Это было необычное лето: под Москвой горели торфяные болота, городские улицы даже в центре то и дело заволакивало вонючей гарью, а на Азовском море впервые за многие годы обнаружилась холера. Всё вместе будоражило и кружило голову, как азиатская дурь, и Петю охватил зуд свободы и тяга к бродяжничеству. Не сдав последний экзамен, тот самый тыр-пыр, каковой факт, я уже говорил, до поры он скрыл от отца и получил от него обманом кое-какие деньжата, Петя решил использовать свободный июнь для того, чтобы рвануть в Крым. А оттуда, возможно, ему удалось бы в июле добраться до Баку, минуя
Москву, за что, кстати, его скорее всего выгнали бы из экспедиционных рабочих, с его первого в жизни места работы, – кто-то же должен был в Москве грузить и отправлять оборудование.

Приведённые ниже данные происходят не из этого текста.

-- ==== Sys2Proof/Tests/Slice0.lean ====
section
/-! SUPPORT. Tests: the well-formedness smoke, every command's word, one or two single steps per command with the results of
the spec's examples (the rule of each stands at the test), and for each statement with hypotheses a concrete witness. -/

open Sys2Proof Sys2Proof.Machine

namespace Sys2Proof.Tests

set_option Elab.async false

/-! ## Well-formedness smoke: an ill-formed term for each check -/

/-- OP 0x06 is no operation (R93). -/
theorem test_wf_op : (Fields.mk 0x06 0 0).opLegal = false ∧ (Fields.mk 0x06 0 0).wellFormed = false := by decide

/-- RES = 1 (R91). -/
theorem test_wf_res : (Fields.mk 0x10 0 1).resZero = false ∧ (Fields.mk 0x10 0 1).wellFormed = false := by decide

/-- ALG = 1 in format F0 (R91). -/
theorem test_wf_alg_f0 : (Fields.mk 0x01 1 0).algLegal = false ∧ (Fields.mk 0x01 1 0).wellFormed = false := by decide

/-- ALG = 8 in format FA (R94). -/
theorem test_wf_alg_fa : (Fields.mk 0x11 8 0).algLegal = false ∧ (Fields.mk 0x11 8 0).wellFormed = false := by decide

/-- W_MAX = 0 is no conforming instance (R8). -/
theorem test_wf_wMax : Params.wMaxLegal { defaultParams with wMax := 0 } = false := by decide

/-- A matrix of zeros is no permutation of 0..63 (R200). -/
theorem test_wf_bayer : Params.bayerLegal { defaultParams with bayer := Vector.replicate 64 0 } = false := by decide

/-- The default instance conforms (R8). -/
theorem test_wf_default : defaultParams.wellFormed = true := by decide +kernel

/-! ## Words: RES (20 bits), ALG (4 bits), OP (8 bits), from the table of R95 -/

theorem test_decode_nop : decode (0b00000000000000000000_0000_00000000 : BitVec 32) = .ok .nop := rfl

theorem test_decode_gray : decode (0b00000000000000000000_0000_00000001 : BitVec 32) = .ok .gray := rfl

theorem test_decode_range : decode (0b00000000000000000000_0000_00000010 : BitVec 32) = .ok .range := rfl

theorem test_decode_expose : decode (0b00000000000000000000_0000_00000011 : BitVec 32) = .ok .expose := rfl

theorem test_decode_invert : decode (0b00000000000000000000_0000_00000100 : BitVec 32) = .ok .invert := rfl

theorem test_decode_tone : decode (0b00000000000000000000_0000_00000101 : BitVec 32) = .ok .tone := rfl

theorem test_decode_ditherFs : decode (0b00000000000000000000_0000_00010000 : BitVec 32) = .ok .ditherFs := rfl

theorem test_decode_ditherOrdered : decode (0b00000000000000000000_0001_00010000 : BitVec 32) = .ok .ditherOrdered := rfl

theorem test_decode_ditherAtkinson : decode (0b00000000000000000000_0010_00010000 : BitVec 32) = .ok .ditherAtkinson := rfl

theorem test_decode_ditherSierra : decode (0b00000000000000000000_0011_00010000 : BitVec 32) = .ok .ditherSierra := rfl

theorem test_decode_ditherBurkes : decode (0b00000000000000000000_0100_00010000 : BitVec 32) = .ok .ditherBurkes := rfl

theorem test_decode_ditherStucki : decode (0b00000000000000000000_0101_00010000 : BitVec 32) = .ok .ditherStucki := rfl

theorem test_decode_ditherThreshold : decode (0b00000000000000000000_0110_00010000 : BitVec 32) = .ok .ditherThreshold := rfl

theorem test_decode_ditherRandom : decode (0b00000000000000000000_0111_00010000 : BitVec 32) = .ok .ditherRandom := rfl

theorem test_decode_processFs : decode (0b00000000000000000000_0000_00010001 : BitVec 32) = .ok .processFs := rfl

theorem test_decode_processOrdered : decode (0b00000000000000000000_0001_00010001 : BitVec 32) = .ok .processOrdered := rfl

theorem test_decode_processAtkinson : decode (0b00000000000000000000_0010_00010001 : BitVec 32) = .ok .processAtkinson := rfl

theorem test_decode_processSierra : decode (0b00000000000000000000_0011_00010001 : BitVec 32) = .ok .processSierra := rfl

theorem test_decode_processBurkes : decode (0b00000000000000000000_0100_00010001 : BitVec 32) = .ok .processBurkes := rfl

theorem test_decode_processStucki : decode (0b00000000000000000000_0101_00010001 : BitVec 32) = .ok .processStucki := rfl

theorem test_decode_processThreshold : decode (0b00000000000000000000_0110_00010001 : BitVec 32) = .ok .processThreshold := rfl

theorem test_decode_processRandom : decode (0b00000000000000000000_0111_00010001 : BitVec 32) = .ok .processRandom := rfl

/-- Words that are no command (§95, 2.1): RES is checked before ALG. -/
theorem test_decode_rejects :
    decode 0x00000006 = .error .illegal ∧ decode 0x000000FF = .error .illegal ∧ decode 0x00000101 = .error .illegal ∧
    decode 0x80000010 = .error .illegal ∧ decode 0x00001811 = .error .illegal ∧
    decode 0x00000810 = .error .unknownAlg ∧ decode 0x00000F11 = .error .unknownAlg := ⟨rfl, rfl, rfl, rfl, rfl, rfl, rfl⟩

/-- Lane 0 carries bits 7..0 (R61). -/
theorem test_decode_bytes : decodeBytes [0x10, 0x05, 0x00, 0x00] = .ok .ditherStucki := rfl

/-! ## Helpers -/

/-- A snapshot with source at 0x1000 and destination at 0x2000, the tone registers at reset. -/
def snap (i : Instr) (w h : BitVec 16) (fmt : BitVec 2) : Snapshot :=
  { cmd := i, srcAddr := 0x1000, dstAddr := 0x2000, w := w, h := h, srcFmt := fmt, toneCtrl := 0, rangeMin := 0,
    rangeMax := 255, expGain := 0x2000 }

/-- The machine with a command running and the sequencer's turn. -/
def running (c : Snapshot) (scan : Scan) (n : Word) (acc : Grid AccVal) (tone : Grid Byte) : State :=
  { State.reset with
    regs := { Regs.reset with lastCmd := encode c.cmd, pixCount := n }
    phase := .run { snap := c, scan := scan, acc := acc, tone := tone, untoned := none, races := [] } }

/-- The idle machine with a command offered. -/
def offered : State := { State.reset with turn := .offer }

/-- A binary64 value by its encoding. -/
def d (bits : BitVec 64) : AccVal := .b64 bits

/-- A 2 by 2 frame of 100 in the line buffer. -/
def hundreds : Grid AccVal :=
  [((0, 0), toAcc .binary64 100), ((0, 1), toAcc .binary64 100), ((1, 0), toAcc .binary64 100), ((1, 1), toAcc .binary64 100)]

/-- What one step of a command leaves of the state. -/
def after (i : Instr) (s : State) : Option State :=
  match exec i s with
  | .next t => some t
  | _ => none

/-- The tone cell (0, 0) that a step leaves. -/
def toneCell (i : Instr) (s : State) : Option Byte :=
  (after i s).bind fun t => match t.phase with
    | .run r => Grid.get r.tone 0 0
    | .idle => none

/-- The accumulator cell that a step leaves. -/
def accCell (i : Instr) (s : State) (row col : Nat) : Option AccVal :=
  (after i s).bind fun t => match t.phase with
    | .run r => Grid.get r.acc row col
    | .idle => none

/-- The destination byte at 0x2000 + `k` that a step leaves. -/
def dstAfter (i : Instr) (s : State) (k : Nat) : Option Byte := (after i s).map fun t => t.mem.read (0x2000 + k)

/-- A run that has just read the last of the bytes `b` of pixel (0, 0): the next step tones it (R115). -/
def justRead (c : Snapshot) (b : List Byte) : State :=
  { running c .complete 0 [] [] with
    phase := .run { snap := c, scan := specAfterRead c.cmd c 0 0, acc := [], tone := [], untoned := some ⟨0, 0, b⟩, races := [] } }

/-! ## One step of each command -/

/-- R120's example: with IRQ_EN = 1 NOP leaves STATUS 0x00000002 and `irq` = 1. -/
theorem test_nop :
    (after .nop { offered with regs := { Regs.reset with irqEn := true, frameW := 0, srcFmt := 3 } }).map
      (fun t => (readReg t .status, t.irq)) = some (0x00000002, true) := by decide

/-- R113, R120: a NOP while BUSY = 1 is dropped. -/
theorem test_nop_busy :
    (after .nop { running (snap .gray 1 1 0) (.read 0 0 0 []) 0 [] [] with turn := .offer }).map
      (fun t => readReg t .status) = some 0x00000009 := by decide

/-- R150's example: RGB888 bytes (255, 0, 0) give 76. -/
theorem test_gray_rgb : toneCell .gray (justRead (snap .gray 1 1 1) [255, 0, 0]) = some 76 := by decide +kernel

/-- R150's example: BGR888 bytes (0, 0, 255) give 76. -/
theorem test_gray_bgr : toneCell .gray (justRead (snap .gray 1 1 2) [0, 0, 255]) = some 76 := by decide +kernel

/-- R115: the step that reads a pixel's last byte leaves the toning to the step that follows. -/
theorem test_gray_read :
    (after .gray { running (snap .gray 1 1 0) (.read 0 0 0 []) 0 [] [] with mem := Memory.write [] 0x1000 7 }).map (·.phase) =
      some (.run { snap := snap .gray 1 1 0, scan := .write 0 0 none, acc := [], tone := [], untoned := some ⟨0, 0, [7]⟩,
                   races := [] }) := by decide +kernel

/-- R75(a)(d): the host writes 9 over 5, the DSP writes 0; a later read of the DSP sees 0 or 9, never 5. -/
theorem test_race_reads :
    (let s := (running (snap .gray 1 1 0) .complete 1 [] [])
     let r : Run := { snap := snap .gray 1 1 0, scan := .complete, acc := [], tone := [], untoned := none, races := [] }
     let r := { r with races := r.recordWrite 0x2000 5 9 .host }
     let r := { r with races := r.recordWrite 0x2000 9 0 .dsp }
     (List.range 4).map fun n => State.portValue { s with turn := .sequencer n } r 0x2000) = [0, 0, 9, 0] := by decide +kernel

На Черном море до того Петя бывал, кажется, дважды, на Кавказе и в
Крыму, в школьные годы с отцом. В Адлере, Петя запомнил, он в тринадцать лет съел очень много шашлыка, до жара и рвоты отравился несвежей горчицей и вытянулся вверх, а в Коктебеле веселая компания коллег отца как безумная искала на Кара-Даге сердолик, как будто не физики, а геологи. Там же четырнадцатилетний Петя чуть не утонул: поднялся шторм, и, несмотря на предупреждения, что поднялась большая волна, – это весь день раздавалось из динамиков на пляже, – он полез в воду. А потом едва выполз на берег, потому что волны, откатываясь, упорно тащили его назад.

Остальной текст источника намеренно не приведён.